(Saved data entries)

/-- The destination at receiver k. -/
def Op.destAt (o : Op) (k : Nat) : Opnd := (o.dests'.find? (fun d => d.core == k)).getD (o.arg 0)

/-- The runs of locations that an operand covers: of scratchpad, or of each of its pages. -/
def Opnd.runs (o : Opnd) (ls : List Nat) : List (Nat × Nat) :=
  let n := spanOf o.h o.lay
  if n = 0 then []
  else if isLocal o.base then [stretch ls (spadLoc o.core o.base.toNat, n)]
  else o.pages.map (fun p =>
    let lo := max o.base.toNat (p.1 * 2 ^ 18)
    let hi := min (o.base.toNat + n) ((p.1 + 1) * 2 ^ 18)
    (p.2 + (lo - p.1 * 2 ^ 18), hi - lo))

/-- The layers a copy writes (R209). -/
def Op.copyLayers (o : Op) : List Nat := if o.regs.copy.layerMode = 0 || o.entry.isSome then [0] else o.regs.copy.layers

def Op.writesAt (o : Op) : List (Nat × Nat) := o.dests'.flatMap (fun d => d.runs o.copyLayers)
def Op.readsAt (o : Op) : List (Nat × Nat) := (o.arg 1).runs [0]

/-- Two lists of runs share a byte. -/
def runsMeet (a b : List (Nat × Nat)) : Bool := a.any (fun x => b.any (fun y => overlaps x.1 x.2 y.1 y.2))

/-- An earlier copy of the core that one depends on is still in flight (R40, R210, R250). -/
def State.copyBehind (s : State) (o : Op) : Bool :=
  s.ops.any (fun p => p.engine == 4 && p.core == o.core && decide (p.id < o.id) &&
    (runsMeet p.writesAt o.writesAt || runsMeet p.writesAt o.readsAt || runsMeet p.readsAt o.writesAt))

/-- The operations of a rotation round of a cluster (R211). -/
def State.roundOf (s : State) (o : Op) : List Op :=
  s.ops.filter (fun p => p.engine == 4 && p.round == o.round && clusterBase p.core == clusterBase o.core)

/-- A copy may move its data: its context's earlier accesses are performed, no earlier copy is in its way, and
a rotation has its whole round issued (R210, R211, R250). -/
def State.copyFree (s : State) (o : Op) : Bool :=
  (o.entry.isSome || s.accessesDone o) && !s.copyBehind o &&
  (o.round == 0 || (List.range 4).all (fun p => decide (o.round ≤ (s.core (clusterCore o.core p)).rots)))

/-- The same, of a whole rotation round: every source is read before any write lands (R211). -/
def State.copyMoves (s : State) (o : Op) : Bool :=
  s.copyFree o && (o.data.isSome || o.round == 0 || (s.roundOf o).all (fun p => p.data.isSome || s.copyFree p))

/-- A copy in flight by its number. -/
def State.copy? (s : State) (id : Nat) : Option Op :=
  s.ops.find? (fun o => o.id == id && o.engine == 4 && o.entry.isNone)

/-- The first source byte of a copy not yet read that meets an uncorrectable error (R219). -/
def State.badSource (s : State) (o : Op) : Option Word :=
  if o.data.isSome then none else s.badElement (o.arg 1) (indices (o.arg 1).h)

/-- The source elements of a copy. -/
def State.copyData (s : State) (o : Op) : List (Idx × Nat) :=
  let is := indices (o.arg 1).h
  is.zip (o.data.getD (is.map (s.element (o.arg 1))))

/-- What a copy of some source elements writes at one receiver: elements by operand (R209). -/
def Op.copyTo (o : Op) (k : Nat) (vs : List (Idx × Nat)) : List (Opnd × List (Idx × Nat)) :=
  let d := o.destAt k
  let src := (o.arg 1).h
  if o.entry.isSome then [(d, vs)]
  else match o.regs.copy.layerMode with
    | 0 => [(d, vs)]
    | 1 => o.copyLayers.map (fun l => (d.onLayer l, vs))
    | _ => (chunksOf (hExt src 0) o.copyLayers).map (fun c =>
        (d.onLayer c.1, (vs.filter (fun v => decide (c.2.1 ≤ v.1.i0) && decide (v.1.i0 < c.2.1 + c.2.2))).map
          (fun v => ({ v.1 with i0 := v.1.i0 - c.2.1 }, v.2))))

/-- The bytes of some elements of a FMT. -/
def bytesOf (fmt n : Nat) : Nat := n * (fmtBits fmt).getD 0 / 8

/-- Bytes a copy writes for one receiver (R209). -/
def Op.copyBytes (o : Op) (k : Nat) (vs : List (Idx × Nat)) : Nat :=
  bytesOf (hFmt (o.arg 1).h) ((o.copyTo k vs).map (fun p => p.2.length)).sum

/-- Read the sources of a rotation round, whose ranges are released (R39, R211). -/
def State.readRound (s : State) (o : Op) : State :=
  if o.round == 0 then s
  else
    let ids := (s.roundOf o).map (·.id)
    { s with ops := s.ops.map (fun p =>
      if ids.contains p.id && p.data.isNone then
        { p with data := some ((s.copyData p).map (·.2)), ranges := p.readsAt.foldl List.erase p.ranges } else p) }

/-- Change an operation in flight. -/
def State.modOp (s : State) (id : Nat) (f : Op → Op) : State :=
  { s with ops := s.ops.map (fun p => if p.id == id then f p else p) }

/-- A copy whose receivers have all been served ends: its slot counts as filled, its DONE record is written
(R209, R218, R223). -/
def State.finishCopy (s : State) (o : Op) : State :=
  let t := (s.retire o).fillSlot o
  if o.regs.copy.records then t.record o.ctx o.regs.copy stDone o.scope o.copyId o.landed 0 0 0 else t

/-- An in-field test of a core is running: copies into its scratchpad are held back (R390). -/
def State.underTest (s : State) (k : Nat) : Bool :=
  ((s.cube (cubeOfCore k)).fieldTest).any (fun t => t.core == k && t.running.isSome)

/-- The deadline D in nanoseconds (R289). -/
def State.deadline (s : State) : Nat := max 1000 s.pdl.toNat

/-- D has passed for a request. -/
def State.passed (s : State) (t : Nat) : Bool := decide (t + s.deadline ≤ s.time)

/-- A context has stopped and D has passed, so that its copies only wait to be cancelled (R288, R289, R321). -/
def State.cancelling (s : State) (c : Nat) : Bool :=
  match (s.ctx c).preempt with
  | .stopped t _ _ => s.passed t
  | _ => false

/-- The regions bound to a gauge of core k, for a copy of context c: by the gauge's address as a binder of the cluster gave
it (R253, R254). -/
def State.boundGauge (s : State) (c k : Nat) (a : Word) : List BindEntry :=
  (s.boundTo c ((hput (a.setWidth 256) 30 2 (k % 4)).setWidth 64)).filter (fun e => scopeCovers 2 e.binder (s.agent c))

*TASK ITEM*. Could you copy out all of the records above exactly?

*OUTPUT BELOW*.
/-- The destination at receiver k. -/
def Op.destAt (o : Op) (k : Nat) : Opnd := (o.dests'.find? (fun d => d.core == k)).getD (o.arg 0)

/-- The runs of locations that an operand covers: of scratchpad, or of each of its pages. -/
def Opnd.runs (o : Opnd) (ls : List Nat) : List (Nat × Nat) :=
  let n := spanOf o.h o.lay
  if n = 0 then []
  else if isLocal o.base then [stretch ls (spadLoc o.core o.base.toNat, n)]
  else o.pages.map (fun p =>
    let lo := max o.base.toNat (p.1 * 2 ^ 18)
    let hi := min (o.base.toNat + n) ((p.1 + 1) * 2 ^ 18)
    (p.2 + (lo - p.1 * 2 ^ 18), hi - lo))

/-- The layers a copy writes (R209). -/
def Op.copyLayers (o : Op) : List Nat := if o.regs.copy.layerMode = 0 || o.entry.isSome then [0] else o.regs.copy.layers

def Op.writesAt (o : Op) : List (Nat × Nat) := o.dests'.flatMap (fun d => d.runs o.copyLayers)
def Op.readsAt (o : Op) : List (Nat × Nat) := (o.arg 1).runs [0]

/-- Two lists of runs share a byte. -/
def runsMeet (a b : List (Nat × Nat)) : Bool := a.any (fun x => b.any (fun y => overlaps x.1 x.2 y.1 y.2))

/-- An earlier copy of the core that one depends on is still in flight (R40, R210, R250). -/
def State.copyBehind (s : State) (o : Op) : Bool :=
  s.ops.any (fun p => p.engine == 4 && p.core == o.core && decide (p.id < o.id) &&
    (runsMeet p.writesAt o.writesAt || runsMeet p.writesAt o.readsAt || runsMeet p.readsAt o.writesAt))

/-- The operations of a rotation round of a cluster (R211). -/
def State.roundOf (s : State) (o : Op) : List Op :=
  s.ops.filter (fun p => p.engine == 4 && p.round == o.round && clusterBase p.core == clusterBase o.core)

/-- A copy may move its data: its context's earlier accesses are performed, no earlier copy is in its way, and
a rotation has its whole round issued (R210, R211, R250). -/
def State.copyFree (s : State) (o : Op) : Bool :=
  (o.entry.isSome || s.accessesDone o) && !s.copyBehind o &&
  (o.round == 0 || (List.range 4).all (fun p => decide (o.round ≤ (s.core (clusterCore o.core p)).rots)))

/-- The same, of a whole rotation round: every source is read before any write lands (R211). -/
def State.copyMoves (s : State) (o : Op) : Bool :=
  s.copyFree o && (o.data.isSome || o.round == 0 || (s.roundOf o).all (fun p => p.data.isSome || s.copyFree p))

/-- A copy in flight by its number. -/
def State.copy? (s : State) (id : Nat) : Option Op :=
  s.ops.find? (fun o => o.id == id && o.engine == 4 && o.entry.isNone)

/-- The first source byte of a copy not yet read that meets an uncorrectable error (R219). -/
def State.badSource (s : State) (o : Op) : Option Word :=
  if o.data.isSome then none else s.badElement (o.arg 1) (indices (o.arg 1).h)

/-- The source elements of a copy. -/
def State.copyData (s : State) (o : Op) : List (Idx × Nat) :=
  let is := indices (o.arg 1).h
  is.zip (o.data.getD (is.map (s.element (o.arg 1))))

/-- What a copy of some source elements writes at one receiver: elements by operand (R209). -/
def Op.copyTo (o : Op) (k : Nat) (vs : List (Idx × Nat)) : List (Opnd × List (Idx × Nat)) :=
  let d := o.destAt k
  let src := (o.arg 1).h
  if o.entry.isSome then [(d, vs)]
  else match o.regs.copy.layerMode with
    | 0 => [(d, vs)]
    | 1 => o.copyLayers.map (fun l => (d.onLayer l, vs))
    | _ => (chunksOf (hExt src 0) o.copyLayers).map (fun c =>
        (d.onLayer c.1, (vs.filter (fun v => decide (c.2.1 ≤ v.1.i0) && decide (v.1.i0 < c.2.1 + c.2.2))).map
          (fun v => ({ v.1 with i0 := v.1.i0 - c.2.1 }, v.2))))

/-- The bytes of some elements of a FMT. -/
def bytesOf (fmt n : Nat) : Nat := n * (fmtBits fmt).getD 0 / 8

/-- Bytes a copy writes for one receiver (R209). -/
def Op.copyBytes (o : Op) (k : Nat) (vs : List (Idx × Nat)) : Nat :=
  bytesOf (hFmt (o.arg 1).h) ((o.copyTo k vs).map (fun p => p.2.length)).sum

/-- Read the sources of a rotation round, whose ranges are released (R39, R211). -/
def State.readRound (s : State) (o : Op) : State :=
  if o.round == 0 then s
  else
    let ids := (s.roundOf o).map (·.id)
    { s with ops := s.ops.map (fun p =>
      if ids.contains p.id && p.data.isNone then
        { p with data := some ((s.copyData p).map (·.2)), ranges := p.readsAt.foldl List.erase p.ranges } else p) }

/-- Change an operation in flight. -/
def State.modOp (s : State) (id : Nat) (f : Op → Op) : State :=
  { s with ops := s.ops.map (fun p => if p.id == id then f p else p) }

/-- A copy whose receivers have all been served ends: its slot counts as filled, its DONE record is written
(R209, R218, R223). -/
def State.finishCopy (s : State) (o : Op) : State :=
  let t := (s.retire o).fillSlot o
  if o.regs.copy.records then t.record o.ctx o.regs.copy stDone o.scope o.copyId o.landed 0 0 0 else t

/-- An in-field test of a core is running: copies into its scratchpad are held back (R390). -/
def State.underTest (s : State) (k : Nat) : Bool :=
  ((s.cube (cubeOfCore k)).fieldTest).any (fun t => t.core == k && t.running.isSome)

/-- The deadline D in nanoseconds (R289). -/
def State.deadline (s : State) : Nat := max 1000 s.pdl.toNat

/-- D has passed for a request. -/
def State.passed (s : State) (t : Nat) : Bool := decide (t + s.deadline ≤ s.time)

/-- A context has stopped and D has passed, so that its copies only wait to be cancelled (R288, R289, R321). -/
def State.cancelling (s : State) (c : Nat) : Bool :=
  match (s.ctx c).preempt with
  | .stopped t _ _ => s.passed t
  | _ => false

/-- The regions bound to a gauge of core k, for a copy of context c: by the gauge's address as a binder of the cluster gave
it (R253, R254). -/
def State.boundGauge (s : State) (c k : Nat) (a : Word) : List BindEntry :=
  (s.boundTo c ((hput (a.setWidth 256) 30 2 (k % 4)).setWidth 64)).filter (fun e => scopeCovers 2 e.binder (s.agent c))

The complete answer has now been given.